There is one Hindu temple near Mulayamveli. Other temples in close proximity are Anikadu Devi Temple (Kavanalkadvu) anikkattilammakshethram, Keezthrikkel sreekrishnaswamy temple managed by sree sankara charitable trust vaipur and Vaipur Mahadeva Temple (kunnumbhagham) managed by travanvore devaswom board. Shree Krishna Temple is situated at the center of Noorommavu, Anicadu, and managed by Kerala Vishwakarma Mahasabha.

==Hospitals and medical institutions==
St. Martin's Hospital at Chakkalakkunnu and government dispensary at Thelappuzhakkadavu are the nearest hospitals. There are a couple of ayurvedic, homeopathic and dental clinics function in the village. The nearest medical college is at Kottayam. There are Primary Health Centres at Panakuzhipadi and Pullukuthy. There is also a veterinary clinic at Kulatungal Kavala.

==Facilities==
The main post office is near the CMS High School junction. A sub-post office functional is located at Noorommavu. The telephone exchange in the village serves 80% of the area of the Anicadu Panchayat. All major mobile providers like BSNL, Idea, etc. have their network towers in the village. There is a Krishi Bhavan (under the agriculture department) in the village. Two Major banks, The Catholic Syrian Bank and The Thiruvalla East Cooperative Bank, and four village cooperative banks function in the village.

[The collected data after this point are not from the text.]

theorem busTimeout_reading (h : reading s = true) (bytes : List Byte) :
    busTimeout s bytes = attemptFailed (keepRaw s bytes) .read := if_pos h

theorem attemptEnded_unread (h : reading s = true) {acked : Bool} {bytes : List Byte}
    (hu : acked = false ∨ bytes.length ≠ 143) :
    attemptEnded s acked bytes = attemptFailed (keepRaw s bytes) .read := by
  rw [attemptEnded, if_pos h]
  refine if_pos ?_
  rcases hu with hu | hu <;> simp [hu]

theorem attemptEnded_unchecked (h : reading s = true) {bytes : List Byte}
    (hl : bytes.length = 143) (hc : recordCheck bytes = false) :
    attemptEnded s true bytes = attemptFailed (keepRaw s bytes) .check := by
  simp [attemptEnded, h, hl, hc]

theorem attemptEnded_invalid (h : reading s = true) {bytes : List Byte} {k : Nat}
    (hl : bytes.length = 143) (hc : recordCheck bytes = true)
    (hv : validate bytes s.seq.number = some k) :
    attemptEnded s true bytes = enterConfigFault (keepRaw s bytes) (.value k) := by
  simp [attemptEnded, h, hl, hc, hv]

theorem attemptEnded_valid (h : reading s = true) {bytes : List Byte}
    (hl : bytes.length = 143) (hc : recordCheck bytes = true)
    (hv : validate bytes s.seq.number = none) :
    attemptEnded s true bytes = loadSucceeded (keepRaw s bytes) (recordOf bytes) := by
  simp [attemptEnded, h, hl, hc, hv]

/-! ### FAULTED of kind CONFIG -/

/-- The state in which the frames of the entry into FAULTED of kind CONFIG are queued. -/
def configFaulted (s : State) (cause : ConfigFault) : State :=
  beginChecking (s.withSeq { s.seq with station := .faulted .config, configFault := some cause })

theorem enterConfigFault_eq (s : State) (cause : ConfigFault) :
    enterConfigFault s cause = queueEvents (queueBeacon (configFaulted s cause)) := rfl

theorem enterConfigFault_silent (s : State) (cause : ConfigFault) :
    Silent ((configFaulted s cause).withPeers { s.peers with beaconRun := some 0 })
      (enterConfigFault s cause) :=
  (queueBeacon_silent (configFaulted s cause)).trans (queueEvents_silent _)

/-- Where no flag is set, no EVENT is queued (R190). -/
theorem queueEvents_none (h : ∀ n, flagOn s n = false) : queueEvents s = s := by
  unfold queueEvents
  induction List.range 16 with
  | nil => rfl
  | cons n l ih =>
    rw [List.foldl_cons, if_neg (by simp [h])]
    exact ih

/-- A station that is not READY asks for nothing and begins no zone. -/
theorem settlePower_not_ready (h : isReady s = false) (before : State) :
    settlePower before s = s := by
  have ht : topUp s = s := by simp [topUp, h]
  have ha : updateAsk s = s := by simp [updateAsk, h]
  simp [settlePower, ht, ha]

/-- The BEACON queued in an empty queue. -/
theorem queueBeacon_empty (ht : transmits s = true) (hr : isReady s = false)
    (hq : s.line.queue = []) : (queueBeacon s).line.queue.map (fun x => (x.frame, x.started)) =
      [(.beacon (buildBeacon s), false)] := by
  have he : enqueue s (.beacon (buildBeacon s)) =
      s.withLine (s.line.append 0 (TxEntry.fresh (.beacon (buildBeacon s)))) :=
    enqueueEntry_general ht (by simp [LineUnit.groupMate, hq]) (fun h => by cases h)
      (by rw [hq]; rfl)
  show (queueFrame s _).line.queue.map _ = _
  rw [queueFrame, he, settlePower_not_ready (by exact hr)]
  simp [LineUnit.append, hq, TxEntry.fresh]

/-- Settles O9: the attempts by their outcome; the third failure and a record at fault enter FAULTED
of kind CONFIG. -/
theorem loadFailures : Obligations.LoadFailures := by
  refine ⟨fun s bytes hh hs => ⟨fun hp hn => ?_, fun r hr h10 => congrArg Host.Outcome.next ?_⟩,
    fun s i bytes cause hh hs hp hi => ?_⟩
  · have hread := (reading_iff s).2 ⟨hh, hs, hp⟩
    refine ⟨fun acked hbad => congrArg Host.Outcome.next ?_, congrArg Host.Outcome.next ?_⟩
    · by_cases hu : acked = false ∨ bytes.length ≠ 143
      · rw [attemptEnded_unread hread hu, attemptFailed_again (s := keepRaw s bytes) hn]
        rfl
      · simp only [not_or, Bool.not_eq_false, ne_eq, not_not] at hu
        obtain ⟨rfl, hl⟩ := hu
        have hc : recordCheck bytes = false := by
          rcases hbad with h | h | h
          · cases h
          · exact absurd hl h
          · exact h
        rw [attemptEnded_unchecked hread hl hc, attemptFailed_again (s := keepRaw s bytes) hn]
        rfl
    · rw [busTimeout_reading hread, attemptFailed_again (s := keepRaw s bytes) hn]
      rfl
  · simp [pauseOver, hr, h10]
  · have hread := (reading_iff s).2 ⟨hh, hs, hp⟩
    have hexec : ∃ n, exec i s = .next (enterConfigFault
        (s.withSeq { s.seq with raw := asRead bytes, failedAttempts := n }) cause) := by
      rcases hi with ⟨rfl, hl, ⟨hc, hf, rfl⟩ | ⟨hc, k, hv, rfl⟩⟩ | ⟨hf, rfl, rfl | rfl⟩
      · exact ⟨3, congrArg Host.Outcome.next ((attemptEnded_unchecked hread hl hc).trans
          (attemptFailed_third (s := keepRaw s bytes) hf _))⟩
      · exact ⟨_, congrArg Host.Outcome.next (attemptEnded_invalid hread hl hc hv)⟩
      · exact ⟨3, congrArg Host.Outcome.next ((busTimeout_reading hread bytes).trans
          (attemptFailed_third (s := keepRaw s bytes) hf _))⟩
      · exact ⟨3, congrArg Host.Outcome.next ((attemptEnded_unread hread (.inl rfl)).trans
          (attemptFailed_third (s := keepRaw s bytes) hf _))⟩
    obtain ⟨n, hexec⟩ := hexec
    have hsil := enterConfigFault_silent
      (s.withSeq { s.seq with raw := asRead bytes, failedAttempts := n }) cause
    refine ⟨_, hexec, by rw [hsil.seq]; rfl, by rw [hsil.seq]; rfl, by rw [hsil.seq]; rfl,
      by rw [hsil.seq]; rfl, hsil.lock, hsil.peers, hsil.time, hsil.axis, hsil.compact,
      hsil.sensor, hsil.wind, hsil.report, ?_, fun hq hno b hb => ?_⟩
    · unfold amplifiersEnabled mayEnable
      rw [hsil.seq]
      simp [configFaulted, beginChecking]
    · rw [hsil.seq] at hb
      subst hb
      refine ⟨?_, rfl, rfl, rfl, rfl⟩
      have hrep := (queueBeacon_silent (configFaulted (s.withSeq
        { s.seq with raw := asRead bytes, failedAttempts := n }) cause)).report
      rw [enterConfigFault_eq, queueEvents_none fun k => ?_]
      · refine queueBeacon_empty ?_ rfl hq
        show (!s.seq.held && _) = true
        rw [hh]
        rfl
      · have hk := hno k
        unfold flagOn flagRecord at hk ⊢
        rw [hrep]
        exact hk

/-! ### The way into SELFCHECK -/

/-- The brakes engaged, IDLE and the elevation reference stand. -/
structure AxisHolds (a b : AxisUnit) : Prop where
  refEl : b.refEl = a.refEl
  brakes : a.releasedAz = false ∧ a.releasedEl = false → b.releasedAz = false ∧ b.releasedEl = false
  idle : a.motion = .idle → b.motion = .idle

theorem AxisHolds.refl (a : AxisUnit) : AxisHolds a a := ⟨rfl, id, id⟩

theorem AxisHolds.trans {a b c : AxisUnit} (h : AxisHolds a b) (k : AxisHolds b c) :
    AxisHolds a c :=
  ⟨k.refEl.trans h.refEl, fun hb => k.brakes (h.brakes hb), fun hm => k.idle (h.idle hm)⟩

theorem Withdrawn.holds {a b : AxisUnit} (h : Withdrawn a b) : AxisHolds a b := by
  refine ⟨h.refEl, fun hb => ?_, fun hm => ?_⟩
  · rcases h.motion with ⟨-, hz, he⟩ | ⟨-, -, hz, he⟩
    · exact ⟨hz.trans hb.1, he.trans hb.2⟩
    · exact ⟨hz, he⟩
  · rcases h.motion with ⟨hb, -, -⟩ | ⟨-, hb, -⟩
    · exact hb.trans hm
    · exact hb

theorem flush_holds (s : State) (cause : Nat) : AxisHolds s.axis (flush s cause).axis := by
  rw [flush_axis]
  exact ⟨rfl, id, id⟩

theorem addReason_holds (s : State) (r : StopReason) : AxisHolds s.axis (addReason s r).axis := by
  unfold addReason
  split
  · exact ⟨rfl, id, id⟩
  · exact .refl _

theorem beginStop_holds (hm : s.axis.motion ≠ .idle) (r : StopReason) :
    AxisHolds s.axis (beginStop s r).axis := by
  rw [beginStop, judgeBlocked_axis]
  exact ⟨rfl, id, fun h => absurd h hm⟩

/-- The engine starts no leg outside READY (R11). -/
theorem tryStart_not_ready (h : isReady s = false) : tryStart s = s := by
  have hl : legMayStart s = false := by simp [legMayStart, h]
  simp [tryStart, tryStartN, hl]

theorem axisMaskNotice_holds (h : isReady s = false) (old new : Scope) :
    AxisHolds s.axis (axisMaskNotice s old new).axis := by
  unfold axisMaskNotice
  dsimp only
  split
  · split
    · exact (beginStop_holds (by simp_all) _).trans (flush_holds _ _)
    · exact (beginStop_holds (by simp_all) _).trans (flush_holds _ _)
    · exact (addReason_holds _ _).trans (flush_holds _ _)
    · exact flush_holds _ _
    · split
      · exact beginStop_holds (by simp_all) _
      · exact .refl _
    · exact .refl _
  · rw [tryStart_not_ready h]
    exact .refl _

==Culture and population==
The village is inhabited by various religious and caste communities. Farmers and the laborers have developed good inter-communal relationships over the years. There is strong emigration from the area and villagers are known to have migrated all parts of the world.

==Arts, sports and entertainment==
Football and volleyball are still alive in the village although the younger generations are more inclined to cricket.

There is a one arts/sports club: Yuvadeepti Arts and Sports Club (in Kulathunkal Kavala).

==Some important concerns==
The village still lacks modern public transportation. There are only a very few buses to connect Punnavely with neighboring towns. Mining of sand from the Manimala river bed has been going on despite being banned—trucks and excavators loaded with sand are a commons sight on the road leading out of the village. This activity adversely affects the water table in the area, causing depletion of water levels in the village's wells.

Nowadays, there is a shortage of farm hands in Punnavely leading to a considerable increase in the cost of agricultural production. Consequently, one may find most of the paddy fields uncultivated and many of them being used for vegetable or tapioca cultivation. A lot of paddy fields have also been converted for housing development.